- [YOUR ASSIGNMENT]:
Reproduce the section of the listing that begins at the line containing "theorem test_decode_crc7Update : decode" and finishes at the line containing "theorem test_decode_sendBlock : decode". Include both end lines and nothing beyond them.

::: SOURCE MATERIAL :::

-- ==== Sys2Proof/Tests/Slice0.lean ====
section
/-! SUPPORT. Tests. The expected values are those of 95_test_vectors.md (named V7, V16, VB, VE, VR, VS after its tables) or
are worked out from the rule cited. After them, for every statement with hypotheses, a state and operands that meet them. -/

open Sys2Proof Sys2Proof.Machine

namespace Sys2Proof.Tests

-- One theorem after another: elaborated side by side, the many small evaluations here ask for too many threads.
set_option Elab.async false

/-! ## Small states -/

/-- The idle block after reset, with poll limits of 2 in place of the opaque ones. -/
def idleState : State := { State.reset with limits := ⟨2, 2, 2⟩ }

/-- The idle block with these bytes in BUF from index 0. -/
def withBytes (ds : List Byte) : State := { idleState with buf := ds.zipIdx.map fun p => (p.2, p.1) }

/-- The block in a phase of a block command of one byte. -/
def inPhase (p : Phase) (card : List XferResult) : State := { withBytes [0x01#8] with phase := p, len := 1#10, card := card }

/-- The block in that phase with chip-select deasserted. -/
def deselected (p : Phase) : State := { inPhase p [] with selected := false }

/-- The next state, where there is one. -/
def nextOf (o : Host.Outcome State Fault Refusal) : Option State :=
  match o with
  | .next t => some t
  | .fault _ => none
  | .refused _ => none

/-- The next state of a command. -/
def after (i : Instr) (s : State) : Option State := nextOf (exec i s)

/-- The state after so many steps. -/
def afterRun (k : Nat) (s : State) : Option State := nextOf (Host.Core.run Sys2Proof.core k s)

/-! ## Decoding: words written out bit by bit from R60 and R66 -/

theorem test_decode_crc7Init : decode 0b0001_0000000000_000000000_0_00000000#32 = .ok .crc7Init := by rfl
theorem test_decode_crc7Update : decode 0b0010_0000000000_000000000_0_01000000#32 = .ok (.crc7Update 0x40#8) := by rfl
theorem test_decode_crc7Buf : decode 0b0011_0000000101_000000000_0_00000000#32 = .ok (.crc7Buf 5#10) := by rfl
theorem test_decode_crc16Init : decode 0b0100_0000000000_000000000_0_00000000#32 = .ok .crc16Init := by rfl
theorem test_decode_crc16Update : decode 0b0101_0000000000_000000000_0_00010010#32 = .ok (.crc16Update 0x12#8) := by rfl
theorem test_decode_crc16Buf : decode 0b0110_1000000000_000000000_0_00000000#32 = .ok (.crc16Buf 512#10) := by rfl
theorem test_decode_bufWrite : decode 0b0111_0000000000_111111111_0_11111111#32 = .ok (.bufWrite 511#9 0xFF#8) := by rfl
theorem test_decode_bufRead : decode 0b1000_0000000000_111111111_0_00000000#32 = .ok (.bufRead 511#9) := by rfl
theorem test_decode_sendBlock : decode 0b1001_1000000000_000000000_0_00000000#32 = .ok (.sendBlock 512#10) := by rfl
theorem test_decode_receiveBlock : decode 0b1010_0000010000_000000000_0_00000000#32 = .ok (.receiveBlock 16#10) := by rfl
theorem test_decode_clrStatus : decode 0b1011_0000000000_000000000_0_00000000#32 = .ok .clrStatus := by rfl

:::

- [EXPECTED ANSWER]:
theorem test_decode_crc7Update : decode 0b0010_0000000000_000000000_0_01000000#32 = .ok (.crc7Update 0x40#8) := by rfl
theorem test_decode_crc7Buf : decode 0b0011_0000000101_000000000_0_00000000#32 = .ok (.crc7Buf 5#10) := by rfl
theorem test_decode_crc16Init : decode 0b0100_0000000000_000000000_0_00000000#32 = .ok .crc16Init := by rfl
theorem test_decode_crc16Update : decode 0b0101_0000000000_000000000_0_00010010#32 = .ok (.crc16Update 0x12#8) := by rfl
theorem test_decode_crc16Buf : decode 0b0110_1000000000_000000000_0_00000000#32 = .ok (.crc16Buf 512#10) := by rfl
theorem test_decode_bufWrite : decode 0b0111_0000000000_111111111_0_11111111#32 = .ok (.bufWrite 511#9 0xFF#8) := by rfl
theorem test_decode_bufRead : decode 0b1000_0000000000_111111111_0_00000000#32 = .ok (.bufRead 511#9) := by rfl
theorem test_decode_sendBlock : decode 0b1001_1000000000_000000000_0_00000000#32 = .ok (.sendBlock 512#10) := by rfl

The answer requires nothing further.